それまで、努めて抑揚を殺していた声に波が生まれ、17歳の若者の激情が顔を出す。
「もしかしたら、ホーキンズの船はとっくに沈められていたのかもしれない……けど、もし、あの場で、まだ俺の船を探して、助けを待っていたとしたら……俺は、ジョンを置き去りに……!」
流れる涙を隠すように顔を覆い、懊悩するドレイクは、尊敬する従兄を見捨てた自分を責め苛んでいた。
満身創痍の姿で、背中を丸めて跪くドレイクに、私はたまらず玉座を立ち、駆け寄って肩を抱いた。
「ドレイク……! 自分を責めないで、ドレイク」
彼が、どれだけ従兄のジョン・ホーキンズを敬愛していたかは知っている。
互いに消息すら不透明な状況で、ギリギリまでホーキンズの船を探し続け、船員の命を優先して本国に舵を切ったドレイクの決断は、どれだけ良心の痛みが伴うものだったろう。

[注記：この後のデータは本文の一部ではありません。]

-- ==== Sys2Proof/Machine/ChainTags.lean ====
section
/-! DEFINITION. The eight tag kinds: chain-advance (42_chain_tags.md R147 to R157), and the processing of a fetched tag
(41_chain_walker.md R134 to R145), which is what a tag does as an operation (log 9). -/

namespace Sys2Proof.Machine

/-! ### Chain-advance: the registers after, and whether the chain ends. On entry `R.tadr` is the tag's address, `R.madr`
its address field, `R.qwc` its count (R148). -/

/-- REFE (R149). -/
def advanceRefe (r : Regs) : Regs × Bool :=
  ({ r with tadr := afterTag r }, true)

/-- CNT (R150). -/
def advanceCnt (r : Regs) : Regs × Bool :=
  ({ r with madr := afterTag r, tadr := afterTagData r }, false)

/-- NEXT (R151). -/
def advanceNext (r : Regs) : Regs × Bool :=
  ({ r with madr := afterTag r, tadr := r.madr }, false)

/-- REF (R152). -/
def advanceRef (r : Regs) : Regs × Bool :=
  ({ r with tadr := afterTag r }, false)

/-- REFS, as REF (R153). -/
def advanceRefs (r : Regs) : Regs × Bool :=
  ({ r with tadr := afterTag r }, false)

/-- CALL pushes the address of the tag after its data; a third push ends the chain (R154). -/
def advanceCall (r : Regs) : Regs × Bool :=
  match r.chcr.asp.toNat with
  | 0 => ({ r with madr := afterTag r, asr0 := afterTagData r, chcr := { r.chcr with asp := 1 }, tadr := r.madr }, false)
  | 1 => ({ r with madr := afterTag r, asr1 := afterTagData r, chcr := { r.chcr with asp := 2 }, tadr := r.madr }, false)
  | _ => ({ r with madr := afterTag r }, true)

/-- RET pops into `R.tadr` and zeroes the popped entry; with nothing saved, or the invalid pointer, it ends the chain
(R155). -/
def advanceRet (r : Regs) : Regs × Bool :=
  match r.chcr.asp.toNat with
  | 2 => ({ r with madr := afterTag r, tadr := r.asr1, asr1 := 0, chcr := { r.chcr with asp := 1 } }, false)
  | 1 => ({ r with madr := afterTag r, tadr := r.asr0, asr0 := 0, chcr := { r.chcr with asp := 0 } }, false)
  | _ => ({ r with madr := afterTag r }, true)

/-- END (R156). -/
def advanceEnd (r : Regs) : Regs × Bool :=
  ({ r with madr := afterTag r }, true)

/-- The registers after chain-advance, and the end-of-chain answer, by kind (R157). -/
def advance (k : TagKind) (r : Regs) : Regs × Bool :=
  match k with
  | .refe => advanceRefe r
  | .cnt => advanceCnt r
  | .next => advanceNext r
  | .ref => advanceRef r
  | .refs => advanceRefs r
  | .call => advanceCall r
  | .ret => advanceRet r
  | .endTag => advanceEnd r

/-- The name of a stack fault, where the kind meets one (60_exceptions.md R198, R203). -/
def stackAnomaly (k : TagKind) (asp : BitVec 2) : Option Anomaly :=
  match k with
  | .call => if 2 ≤ asp.toNat then some .stackOverflow else none
  | .ret => if asp.toNat = 0 ∨ asp.toNat = 3 then some .stackUnderflow else none
  | _ => none

/-- Record a stack fault in the trace; nothing else records it. -/
def noteStack (k : TagKind) (s : State) : State :=
  match stackAnomaly k s.r.chcr.asp with
  | some a => emit (.anomaly a) s
  | none => s

/-- `chainAdvance(kind)` (45_interfaces.md R187): the answer and the state after. -/
def chainAdvance (k : TagKind) (s : State) : Bool × State :=
  ((advance k s.r).2,
    emit (.chainAdvance k (advance k s.r).2) { noteStack k s with r := (advance k s.r).1 })

/-! ### The processing of a fetched tag -/

/-- Steps 2 to 4 of the tag fetch: the count, the upper half-word, the address, one cycle (R134, R135, R136). -/
def loadTag (k : TagKind) (t : TagFields) (s : State) : State :=
  { s with
    r := { s.r with
      qwc := t.qwc.zeroExtend 32
      chcr := { s.r.chcr with lastTag := tagUpperHalf k t }
      madr := t.addr }
    h := { s.h with cycles := s.h.cycles + Config.tagFetchCost }
    v := { s.v with inProgress := false } }

/-- A fresh tag sets the resume offset before the feed, whatever its outcome (R140, 70_reset_and_hazards.md R234). -/
def armResume (s : State) : State :=
  if s.v.resumeOffset.enabled then s
  else { s with v := { s.v with resumeOffset := ⟨true, Config.freshTagSkip⟩ } }

/-- Steps 7 to 10: the tag is done with (R142 to R145). -/
def completeTag (k : TagKind) (t : TagFields) (s : State) : State :=
  let cleared := { s with v := { s.v with resumeOffset := ⟨false, 0⟩ } }
  let c := chainAdvance k cleared
  { c.2 with v := { c.2.v with
      done := c.1 || (t.irq && c.2.r.chcr.tie)
      inProgress := c.2.v.inProgress || c.2.r.qwc != 0 } }

/-- Step 6: the feed was not consumed, so the tag is to be fetched again (R141). -/
def refuseTagData (delivered : Nat) (s : State) : State :=
  { s with
    v := { s.v with resumeOffset := ⟨true, delivered⟩, inProgress := false }
    r := { s.r with qwc := 0 } }

/-- Steps 5 to 10 with tag transfer on: the upper half is fed (R138 to R145). -/
def feedTagData (k : TagKind) (t : TagFields) (s : State) : State :=
  let off := tagDataOffset s.v
  let u := unpack ((maskedTag t).drop off) (4 - off) true (armResume s)
  let delivered := off + takenOf u.1 (4 - off)
  let charged := { u.2 with h := { u.2.h with cycles := u.2.h.cycles + xferCost u.2.platform delivered } }
  if u.1.consumed then completeTag k t charged else refuseTagData delivered charged

/-- What a fetched tag does (R134 to R146). -/
def consumeTag (k : TagKind) (t : TagFields) (s : State) : State :=
  if s.r.chcr.tte then feedTagData k t (loadTag k t s) else completeTag k t (loadTag k t s)

/-- The processing of a fetched tag; one whose address field is no multiple of 16 has no meaning, whatever its kind
(30_encoding.md R99, 20_memory.md R87, log 7). -/
def processTag (k : TagKind) (t : TagFields) (s : State) : Res State :=
  if aligned t.addr then .next (consumeTag k t s) else .refused (.misalignedField t.addr)

/-- REFE. -/
def execRefe (t : TagFields) (s : State) : Res State := processTag .refe t s
/-- CNT. -/
def execCnt (t : TagFields) (s : State) : Res State := processTag .cnt t s
/-- NEXT. -/
def execNext (t : TagFields) (s : State) : Res State := processTag .next t s
/-- REF. -/
def execRef (t : TagFields) (s : State) : Res State := processTag .ref t s
/-- REFS. -/
def execRefs (t : TagFields) (s : State) : Res State := processTag .refs t s
/-- CALL. -/
def execCall (t : TagFields) (s : State) : Res State := processTag .call t s
/-- RET. -/
def execRet (t : TagFields) (s : State) : Res State := processTag .ret t s
/-- END. -/
def execEnd (t : TagFields) (s : State) : Res State := processTag .endTag t s

/-- The meaning of a tag, by kind. -/
def execTag (k : TagKind) (t : TagFields) (s : State) : Res State :=
  match k with
  | .refe => execRefe t s
  | .cnt => execCnt t s
  | .next => execNext t s
  | .ref => execRef t s
  | .refs => execRefs t s
  | .call => execCall t s
  | .ret => execRet t s
  | .endTag => execEnd t s

end Sys2Proof.Machine
end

「あなたは、あなたに出来る最大限のことをしました。あなたは、あなたの力の及ぶ限り、船員を守って、船を守って、故郷へと帰ってきた……それは間違ってない。絶対に、間違ってないわ」
この状況で、船員65名を生存させ、連れ帰って来たのは奇跡に近い。
1つ判断を誤れば、嵐によって海の藻屑になるか、スペイン船に拿捕され異端審問の火刑に処せられた状況で、彼が自分に託された船員を守って帰ってきたことを、誰が責められるだろうか。
だが、彼は自分を責めていた。
「あなたのしたことは間違っていない……人事を尽くして天命を待つのです。ジョン・ホーキンズはきっと帰ってくる。祈りましょう、ドレイク」
「女王様……」
虚ろに呟いたドレイクの手が、縋るように私の肩にかかる。
掴んできた手は震えていて、痛いほどに力を込められたが、私は何も言わず、彼の方から手を離すのを待った。
「ドン・マルティン……」
震えが収まり、その手が離された時、ドレイクは俯いたまま、低く唸るような声でその名を呼んだ。

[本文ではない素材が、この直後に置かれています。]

-- ==== Sys2Proof/Machine/Ports.lean ====
section
/-! DEFINITION. The port calls as operations of their own (45_interfaces.md R183 to R195); a step makes them through the
operations of Ops.lean and ChainTags.lean. -/

namespace Sys2Proof.Machine

/-- translate. -/
def execTranslate (a : Word) (s : State) : Res State := .next (translate a s).2

/-- fetchTag; a misaligned address has no meaning (20_memory.md R87). -/
def execFetchTag (a : Word) (s : State) : Res State :=
  if !aligned a then .refused (.misalignedTag a) else .next (fetchTag a s).2

/-- unpack. -/
def execUnpack (words : List Word) (count : Nat) (isTagData : Bool) (s : State) : Res State :=
  .next (unpack words count isTagData s).2

/-- chainAdvance. -/
def execChainAdvance (k : TagKind) (s : State) : Res State := .next (chainAdvance k s).2

/-- scheduleEvent. -/
def execScheduleEvent (ev : EventId) (delay : Nat) (s : State) : Res State := .next (scheduleEvent ev delay s)

/-- setStallFlag. -/
def execSetStallFlag (b : Bool) (s : State) : Res State := .next (setStallFlag b s)

/-- raiseLine. -/
def execRaiseLine (cause : IrqCause) (s : State) : Res State := .next (raiseLine cause s)

/-- log. -/
def execLog (message : LogMessage) (s : State) : Res State := .next (logMessage message s)

/-- executeBlock. -/
def execExecuteBlock (s : State) : Res State := .next (executeBlock s)

/-- finishPass. -/
def execFinishPass (s : State) : Res State := .next (finishPass s)

/-- executeQueuedProgram. -/
def execExecuteQueuedProgram (s : State) : Res State := .next (executeQueuedProgram s)

end Sys2Proof.Machine
end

「絶対に忘れない……紳士協定がどんなものか、知らしめてやる……」
そこに、底知れぬ憎悪と呪詛を感じ、死線をくぐり抜けたこの青年の中に、生涯消えぬ傷が刻みつけられたのだと悟る。
「……女王様! 俺にもう1度チャンスを下さい!」
そして、顔を上げた青年の目には、強い決意の炎があった。
「今度こそ成功させます。俺は、この屈辱を絶対に忘れない。必ずや、スペインの鼻をあかしてやります! 今すぐにでも、船を……うぐっ……!」
「ドレイク……!」
身を乗り出したドレイクが、激痛に顔を歪めてうずくまるのを、私は慌てて支えた。
港からここまで、ろくに治療も受けずに馬を飛ばしてきたらしいが、無茶苦茶だ。
興奮する彼を落ち着かせるように背中を撫で、言い聞かせる。
「ええ。私もこの裏切りを、絶対に忘れません」
彼は恐れている。
見捨てられることを恐れ、必死に虚勢を張る若者の努力が見ていて辛く、私は何とか安心させようと、小さくうずくまる大きな身体を抱きしめた。
「フランシス・ドレイク。私はあなたの成功を、この世界で最も強く信じている者です。あなたに必ず機会を与えると約束します――紳士として、淑女として。……だから、お願い……今はどうか、身体を休めて」
包帯まみれの身体で慟哭する姿はあまりに痛々しく、私は懇願した。